I have worked through the following problem and I am not sure, why this can not be solved using a dot product:
Edit: Text of the problem:
Split the forces $F_1$ and $F_2$ into their components along the $u$ and the $v$ axis.
The Question is: What part of $F_2$ is along the $v$ axis ?
Given $$F_2=500N, \alpha_2=45°, \beta=70° $$
The problem can be solved using the law of sines: $$ \frac{F_2}{\sin\beta}=\frac{F_{2,v}}{\sin(180-\beta-\alpha_2)} $$ and gives you 483N .
However I first tried using:
$$ F_2\cdot\cos(\alpha_2) = 353.6N $$
This would be the procedure if the axis were in a $90°$ angle to each other.
I thought my wrong first result might be owed to the missing unitcircle in the background that is reasoning the classical mechanical projections of vectors:
$$ \vec{F}= |F|\cos(\alpha)\vec{u_x}+ |F|\sin(\alpha)\vec{u_y} $$
But then I thought about the dot product, using a unit vector of the $v$-axis:
$$|F_2||u_v|\cdot\cos(\alpha_2) = F_{2,v} $$
Where I project $F_2$ on the axis of $v$ without scaling this projection.

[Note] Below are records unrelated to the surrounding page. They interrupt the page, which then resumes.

/-- R107 to R115. At cursor 7 the payload, or the Packet Buffer, has an element to come. -/
theorem SfdInv.after_headerByte {s : State} {b : Byte} {rest : List Byte} (hinv : SfdInv s) (hc : s.cursor ≤ 6)
    (hr : s.ring = b :: rest) (hmax : 1 ≤ s.cfg.pktMax.toNat) :
    SfdInv (headerByte s.cursor b { s with ring := rest }) := by
  have hcursor : (headerByte s.cursor b { s with ring := rest }).cursor ≤ 7 := by
    have := headerByte_cursor b { s with ring := rest } hc
    omega
  have hheader := HeaderInv.after_headerByte (s := { s with ring := rest }) hinv.header b hc
  refine .of_header ?_ ?_ (fun h8 => by omega) hheader ?_
  · rw [headerByte_ring, headerByte_ringCap]
    exact (Nat.le_of_succ_le (by rw [hr]; rfl)).trans hinv.ring_le
  · have : 1 ≤ payloadTotal (headerByte s.cursor b { s with ring := rest }) := by
      rw [payloadTotal, headerByte_cfg]
      exact hmax.trans (Nat.le_max_right ..)
    omega
  · rw [headerByte_pkt, headerByte_cfg]
    exact hinv.pkt_wf

/-- R122: after element `k` of a payload, of which the rest is in the ring. -/
theorem SfdInv.after_element {k : Nat} {s : State} (hheader : HeaderInv s.hdr) (hc : s.cursor = 7 + k)
    (hk : k < payloadTotal s) (hmax : s.cfg.pktMax.toNat ≤ 2 ^ 20) (hring : s.ring.length ≤ s.ringCap)
    (hheld : s.hdr.len.toNat - (k + 1) ≤ s.ring.length) (hpkt : memWf s.cfg.pktMax.toNat s.pkt) :
    SfdInv (elementDone k s) := by
  obtain ⟨_, h⟩ | ⟨hmore, h⟩ := elementDone_cases k s <;> rw [h]
  · exact .of_clear rfl hring hpkt
  · have hlen : s.hdr.len.toNat < 2 ^ 16 := s.hdr.len.isLt
    have htotal : payloadTotal s ≤ 2 ^ 20 := max_le (by omega) hmax
    have hnext : (s.setCursor (7 + k + 1)).cursor = 7 + k + 1 := s.setCursor_cursor (by omega)
    have hpast : 4 < (s.setCursor (7 + k + 1)).hdr.idx.toNat := by rw [← State.cursor]; omega
    refine .of_header hring ?_ (fun _ => ?_) ?_ hpkt
    · change _ ≤ 6 + payloadTotal s
      omega
    · rw [hnext, show 7 + k + 1 - 7 = k + 1 by omega]
      exact hheld
    · refine hheader.after_magics (by rw [← State.cursor]; omega) hpast (fun _ _ => rfl) ?_ ?_
      all_goals
        rw [← State.cursor]
        omega

/-- R117 to R122, where the bytes still owed to the payload are in the ring. -/
theorem SfdInv.after_payloadElement {k : Nat} {s t : State} (hinv : SfdInv s) (hc : s.cursor = 7 + k)
    (hmax : s.cfg.pktMax.toNat ≤ 2 ^ 20) (hheld : s.hdr.len.toNat - k ≤ s.ring.length)
    (h : payloadElement k s = .next t) : SfdInv t := by
  have hring := hinv.ring_le
  obtain ⟨_, _, rfl⟩ | ⟨b, rest, hk, hr, hkmax, rfl⟩ | ⟨b, rest, hk, hr, _, rfl⟩ | ⟨hlen, hkmax, rfl⟩ :=
    payloadElement_next h
  · exact hinv.of_sfd_eq rfl
  · rw [hr, List.length_cons] at hheld hring
    exact SfdInv.of_sfd_eq (.after_element (s := { s with ring := rest, pkt := memWrite s.pkt k b }) hinv.header hc
      (hk.trans_le (Nat.le_max_left ..)) hmax (Nat.le_of_succ_le hring) (by change _ ≤ rest.length; dsimp only; omega)
      (memWf_memWrite b hkmax hinv.pkt_wf)) rfl
  · rw [hr, List.length_cons] at hheld hring
    exact SfdInv.of_sfd_eq (.after_element (s := { s with ring := rest }) hinv.header hc
      (hk.trans_le (Nat.le_max_left ..)) hmax (Nat.le_of_succ_le hring) (by change _ ≤ rest.length; dsimp only; omega)
      hinv.pkt_wf) rfl
  · exact SfdInv.of_sfd_eq (.after_element (s := { s with pkt := memWrite s.pkt k 0#8 }) hinv.header hc
      (hkmax.trans_le (Nat.le_max_right ..)) hmax hring (by dsimp only; omega)
      (memWf_memWrite 0#8 hkmax hinv.pkt_wf)) rfl

/-- `DEC_STEP` keeps the invariants (R132). -/
theorem SfdInv.after_decStep {s t : State} (hinv : SfdInv s) (hpos : 1 ≤ s.cfg.pktMax.toNat)
    (hmax : s.cfg.pktMax.toNat ≤ 2 ^ 20) (h : exec .decStep s = .next t) : SfdInv t := by
  obtain ⟨_, _, rfl⟩ | ⟨b, rest, hc, hr, rfl⟩ | ⟨_, _, rfl⟩ | ⟨_, _, _, rfl⟩ | ⟨h7, hlen, _, h⟩ | ⟨h8, h⟩ :=
    execDecStep_next h
  · exact hinv.of_sfd_eq rfl
  · exact (hinv.after_headerByte hc hr hpos).of_sfd_eq rfl
  · exact hinv.of_sfd_eq rfl
  · exact .of_clear rfl hinv.ring_le hinv.pkt_wf
  · exact hinv.after_payloadElement h7 hmax (by omega) h
  · exact hinv.after_payloadElement (by omega) hmax (hinv.payload_held h8) h

/-- Every operation but RESET keeps the invariants of the decoder. -/
theorem SfdInv.after_exec {i : Instr} {s t : State} (hinv : SfdInv s) (hpos : 1 ≤ s.cfg.pktMax.toNat)
    (hmax : s.cfg.pktMax.toNat ≤ 2 ^ 20) (hreset : i ≠ .reset) (h : exec i s = .next t) : SfdInv t := by
  cases i with
  | reset => exact absurd rfl hreset
  | rxByte => exact hinv.after_rxByte h
  | decStep => exact hinv.after_decStep hpos hmax h
  | pktRead => exact hinv.of_kept (sfdKept_of_pktRead h)
  | sigTake => exact hinv.of_kept (sfdKept_of_sigTake h)
  | pixWrite | encByte | encStart | encStep | fbRead =>
    exact hinv.of_sfd_eq ((exec_localTo_bse rfl).other_eq bse_putsUnit h)
  | reservedOp0 | reservedOpA | reservedOpB | reservedOpC | reservedOpD | reservedOpE =>
    exact absurd h raiseFault_ne_next
  | _ =>
    obtain hstep | rfl := exec_wire_next h rfl
    · exact hinv.after_decStep hpos hmax hstep
    · exact hinv.of_sfd_eq rfl

end Sys2Proof.Machine

/-! ## The invariants of the LED encoder (10_state.md R32 to R37) -/

namespace Sys2Proof.Machine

But this would give me my wrong result again.
Leading to my question:
What am I missing here: Why am I not able to use the last two methods to get to the correct result ?

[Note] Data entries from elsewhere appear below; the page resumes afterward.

-- ==== Sys2Proof/Machine/Devices.lean ====
section
/-! DEFINITION. The state of the platform devices the core's bus reaches, as plain data: mapper, PPU, APU
frame sequencer, controllers (60_exceptions.md sections 9 to 13). -/

namespace Sys2Proof.Machine

/-- A flag that a write selects by one bit of its data: where the bit stands, and the level of the bit that selects the
flag. Both are free values of Config where the spec gives neither. -/
structure ControlBit (n : Nat) [NeZero n] where
  position : Fin n
  level : Bool
  deriving DecidableEq, Repr, Inhabited

/-- Whether the data selects the flag. -/
def ControlBit.on {n : Nat} [NeZero n] (b : ControlBit n) (d : BitVec n) : Bool := d.getLsbD b.position.val == b.level

/-- The flag whose bit is the one that `c` counts among the bits other than that of `b`. -/
def ControlBit.beside {n : Nat} [NeZero n] (b : ControlBit (n + 1)) (c : ControlBit n) : ControlBit (n + 1) :=
  { position := b.position.succAbove c.position, level := c.level }

/-- The three mapper variants (00_scope.md R5; 60_exceptions.md R399, R400, R401). A ROM of any other
mapper is never constructed (R402, 93_implementation_defined.md U14). -/
inductive MapperKind where
  | nrom
  | cnrom
  | mmc1
  deriving DecidableEq, Repr, Inhabited

/-- "PRG bank mode supports fixed-first/fixed-last/32K variants" (60_exceptions.md R403). -/
inductive PrgMode where
  | fixedFirst
  | fixedLast
  | whole32K
  deriving DecidableEq, Repr, Inhabited

/-- The 4-entry nametable-mirroring table, one of four physical quadrants per logical quadrant
(60_exceptions.md R392, R397; 90_conflicts.md C10). -/
structure Mirror where
  q0 : Fin 4
  q1 : Fin 4
  q2 : Fin 4
  q3 : Fin 4
  deriving DecidableEq, Repr, Inhabited

/-- MMC1 registers (60_exceptions.md R401, R403). `count` is how many bits the shift register holds. -/
structure Mmc1 where
  shift : BitVec 5
  count : Fin 5
  control : BitVec 5
  chrBank0 : BitVec 5
  chrBank1 : BitVec 5
  prgBank : BitVec 5
  lock : BitVec 2
  deriving DecidableEq, Repr, Inhabited

/-- The cartridge: its byte buffers, "sized at construction from ROM metadata", and the mapper's registers
(60_exceptions.md R397). `prgBanks` counts the 16 KB banks of PRG-ROM, `chrBanks` the 8 KB banks of CHR. -/
structure Cart where
  kind : MapperKind
  prgBanks : Nat
  prgRom : Memory
  prgRamPresent : Bool
  prgRam : Memory
  chrBanks : Nat
  chrIsRam : Bool
  chr : Memory
  mirror : Mirror
  chrBank : Byte
  mmc1 : Mmc1
  deriving DecidableEq, Repr, Inhabited

/-- A physical byte of the CPU's address space that holds what was stored: CPU RAM (key below 2048),
PRG-RAM (key below 8192), PRG-ROM (offset into the buffer). 20_memory.md R69; 60_exceptions.md R397. -/
inductive Cell where
  | ram (k : Nat)
  | prgRam (k : Nat)
  | prgRom (k : Nat)
  deriving DecidableEq, Repr, Inhabited

/-- One of the eight sprite shift slots, "shift data, attribute byte, x-counter" (60_exceptions.md R385). The spec
gives no widths: that the shift data is two 8-bit registers and the x-counter has 8 bits is PRESUMED from the family
(log 35). -/
structure SpriteSlot where
  shiftLo : Byte
  shiftHi : Byte
  attr : Byte
  xCounter : Byte
  deriving DecidableEq, Repr, Inhabited

/-- What the background tile fetch has read, "nametable byte, attribute byte, low pattern byte, high pattern
byte" (60_exceptions.md R388). -/
structure TileFetch where
  nametable : Byte
  attr : Byte
  patternLo : Byte
  patternHi : Byte
  deriving DecidableEq, Repr, Inhabited

/-- "two 16-bit background pattern shift registers, two 8-bit attribute shift registers with one-cycle-delayed
latch buffers" (60_exceptions.md R385). The spec gives neither the width nor the number of the latch buffers: one
of 8 bits for each of the two registers is a DESIGN CHOICE (log 35). -/
structure BgShift where
  patternLo : BitVec 16
  patternHi : BitVec 16
  attrLo : Byte
  attrHi : Byte
  attrLatchLo : Byte
  attrLatchHi : Byte
  deriving DecidableEq, Repr, Inhabited

/-- The pixel pipeline's registers (60_exceptions.md R385, R388); `out1` to `out3` are the 3-cycle output
latency. -/
structure PixelPipe where
  fetch : TileFetch
  bg : BgShift
  sprites : Vector SpriteSlot 8
  out1 : BitVec 6
  out2 : BitVec 6
  out3 : BitVec 6
  deriving DecidableEq, Repr, Inhabited

/-- The PPU (60_exceptions.md R385). -/
structure Ppu where
  scanline : Fin 262
  cycle : Fin 341
  oddFrame : Bool
  v : BitVec 15
  t : BitVec 15
  fineX : BitVec 3
  w : Bool
  readBuffer : Byte
  ctrl : Byte
  mask : Byte
  oamAddr : Byte
  vblank : Bool
  spriteZeroHit : Bool
  spriteOverflow : Bool
  grace : Nat
  oam : Memory
  secondaryOam : Memory
  palette : Memory
  vram : Memory
  pipe : PixelPipe
  frame : Memory
  lastFrame : Memory
  frameDone : Bool
  deriving DecidableEq, Repr, Inhabited

/-- What a dot of a visible scanline outside cycles 1 to 256 fetches and makes of the VRAM address (next-line
prefetch, scroll copy): not in the source (91_not_in_source.md N26). -/
structure LineTail where
  fetch : TileFetch
  v : BitVec 15
  deriving DecidableEq, Repr, Inhabited

/-- One APU channel's length counter with its halt flag, the buffered halt copy and the mark of a reload
in the present APU cycle (60_exceptions.md R395, R406). The spec gives the counter no width: 8 bits, for it and for
the entries of the reload table, is PRESUMED from the family (log 18). -/
structure Channel where
  length : Byte
  halt : Bool
  haltNext : Bool
  reloaded : Bool
  deriving DecidableEq, Repr, Inhabited

/-- The channels with a length counter. The spec speaks of "per-channel length counters" (60_exceptions.md
R395) and gives no number: that they are these four, and that the DMC channel has none, is PRESUMED from the
family (log 18). -/
inductive ChannelName where
  | pulse1
  | pulse2
  | triangle
  | noise
  deriving DecidableEq, Repr, Inhabited

/-- What a channel register of 0x4000 to 0x4013 does to the frame sequencer; which does what is not in
the source (91_not_in_source.md N27). -/
inductive ApuRegister where
  | other
  | halt (ch : ChannelName)
  | length (ch : ChannelName)
  deriving DecidableEq, Repr, Inhabited

/-- The APU frame sequencer (60_exceptions.md R395, R405). `resetIn` counts APU cycles to a scheduled
divider/step reset, 0 when none is; `clockDue` is the one-cycle-delayed channel-counter clock. -/
structure Apu where
  fiveStep : Bool
  irqDisable : Bool
  stepIndex : Fin 5
  divider : Nat
  cycleSwitch : Bool
  frameIrq : Bool
  resetIn : Nat
  clockDue : Bool
  pulse1 : Channel
  pulse2 : Channel
  triangle : Channel
  noise : Channel
  deriving DecidableEq, Repr, Inhabited

/-- A controller (60_exceptions.md R404): the buttons the host pushes (bit 0 A, 1 B, 2 Select, 3 Start,
4 Up, 5 Down, 6 Left, 7 Right), the shift register and how many of its eight bits are unread. -/
structure Pad where
  buttons : Byte
  shift : Byte
  left : Fin 9
  deriving DecidableEq, Repr, Inhabited

end Sys2Proof.Machine
end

My first uneducated guess:
If you split a Vector into two components along a $90°$ axis, you receive a right triangle, the two components are in a $90°$ angle to each other.

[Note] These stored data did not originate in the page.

-- ==== Sys2Proof/Machine/Flags.lean ====
section
/-! DEFINITION. Every flag computation of the spec: the status byte (10_state.md R23 to R33), the add,
subtract, compare, bit-test and shift rules (42_arithmetic_logic_compare.md; 43_shift_rotate_incdec.md). -/

namespace Sys2Proof.Machine

/-! ## The status byte -/

/-- `SetNZ(v)` (10_state.md R28): writes Z and N and no other flag. -/
def Status.setNZ (v : Byte) (p : Status) : Status := { p with z := v == 0, n := v.getLsbD 7 }

/-- `PackP(b54) = {N, V, b54[1], b54[0], D, I, Z, C}` (10_state.md R30). -/
def Status.pack (b54 : BitVec 2) (p : Status) : Byte :=
  BitVec.ofBool p.n ++ BitVec.ofBool p.v ++ b54 ++ BitVec.ofBool p.d ++ BitVec.ofBool p.i
    ++ BitVec.ofBool p.z ++ BitVec.ofBool p.c

/-- `UnpackP(v)` (10_state.md R31): bits 4 and 5 are ignored. -/
def Status.unpack (v : Byte) : Status where
  c := v.getLsbD 0
  z := v.getLsbD 1
  i := v.getLsbD 2
  d := v.getLsbD 3
  v := v.getLsbD 6
  n := v.getLsbD 7

/-! ## Add and subtract (42_arithmetic_logic_compare.md R201, R202) -/

/-- `un = A + m + c`, "an integer in 0 to 511". -/
def adcUnsigned (a m : Byte) (c : Bool) : Nat := a.toNat + m.toNat + c.toNat

/-- `sg = s8(A) + s8(m) + c`, "an integer in -256 to 255". -/
def adcSigned (a m : Byte) (c : Bool) : Int := a.toInt + m.toInt + c.toNat

/-- `un = A - m - b` with `b = 1 - P.C`. -/
def sbcUnsigned (a m : Byte) (c : Bool) : Int := (a.toNat : Int) - m.toNat - (!c).toNat

/-- `sg = s8(A) - s8(m) - b` with `b = 1 - P.C`. -/
def sbcSigned (a m : Byte) (c : Bool) : Int := a.toInt - m.toInt - (!c).toNat

/-- "overflow set when the signed result falls outside [-128,127]". -/
def outsideSigned (sg : Int) : Bool := decide (sg < -128) || decide (127 < sg)

/-- The 8-bit result of ADC. -/
def adcResult (a m : Byte) (c : Bool) : Byte := BitVec.ofNat 8 (adcUnsigned a m c)

/-- The 8-bit result of SBC. -/
def sbcResult (a m : Byte) (c : Bool) : Byte := BitVec.ofInt 8 (sbcUnsigned a m c)

/-- The flags after ADC: C, V, Z, N written; I, D kept; D not read (10_state.md R27). -/
def adcStatus (a m : Byte) (p : Status) : Status :=
  { p with
    c := decide (255 < adcUnsigned a m p.c)
    v := outsideSigned (adcSigned a m p.c)
    z := adcResult a m p.c == 0
    n := (adcResult a m p.c).getLsbD 7 }

/-- The flags after SBC. -/
def sbcStatus (a m : Byte) (p : Status) : Status :=
  { p with
    c := decide (0 ≤ sbcUnsigned a m p.c)
    v := outsideSigned (sbcSigned a m p.c)
    z := sbcResult a m p.c == 0
    n := (sbcResult a m p.c).getLsbD 7 }

/-! ## Compare and bit test (42_arithmetic_logic_compare.md R206 to R209) -/

/-- The flags after comparing register `r` with `m`: C on `≥`, Z on `=`, N bit 7 of the raw subtraction. -/
def compareStatus (r m : Byte) (p : Status) : Status :=
  { p with c := decide (m.toNat ≤ r.toNat), z := r == m, n := (r - m).getLsbD 7 }

/-- The flags after BIT: Z from `A & m`, N and V bits 7 and 6 of `m` itself. -/
def bitStatus (a m : Byte) (p : Status) : Status :=
  { p with z := (a &&& m) == 0, n := m.getLsbD 7, v := m.getLsbD 6 }

/-! ## Shifts and rotates (43_shift_rotate_incdec.md R230 to R233) -/

/-- `op_mod` of ASL. -/
def aslByte (v : Byte) : Byte := v <<< 1

/-- `op_mod` of LSR. -/
def lsrByte (v : Byte) : Byte := v >>> 1

/-- `op_mod` of ROL: the carry enters at bit 0. -/
def rolByte (v : Byte) (c : Bool) : Byte := (v <<< 1) ||| bit c

/-- `op_mod` of ROR: the carry enters at bit 7. -/
def rorByte (v : Byte) (c : Bool) : Byte := (v >>> 1) ||| (bit c <<< 7)

/-- The flags after a left shift or rotate of `v` to `r`: C is the old bit 7. -/
def shiftLeftStatus (v r : Byte) (p : Status) : Status := { p.setNZ r with c := v.getLsbD 7 }

/-- The flags after a right shift or rotate of `v` to `r`: C is the old bit 0. -/
def shiftRightStatus (v r : Byte) (p : Status) : Status := { p.setNZ r with c := v.getLsbD 0 }

end Sys2Proof.Machine
end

In my example, the force has two components which are not in a $90°$ angle to each other then we can not treat them this way. Same goes for the dot product since I only receive a projection shorter than the vector lying along the $v$ axis.
Am I right here?
Best Answer
The $u$ and the $v$ axis are not perpendicular then the component of $\vec{F_2}$ along $v$ according to the following sketch
with $F_2=\|\vec{F_2}\|$ is indeed given by
$$F_{2,v}=F_2\frac{\sin(180-\beta-\alpha_2)}{\sin\beta}$$
and, assuming $\hat u$ directed on the right
$$F_{2,u}=-F_2\frac{\sin \alpha_2}{\sin\beta}$$
in such way that
$$\vec{F_2}= F_{2,u} \;\hat u+F_{2,v} \;\hat v$$
This kind of decomposition is different from the projection of $\vec{F_2}$ along the direction $\hat v$ which is indeed given by
$$F^{\text{proj}}_{2,v}=\vec{F_2}\cdot \hat v = F_2 \cos \alpha_2$$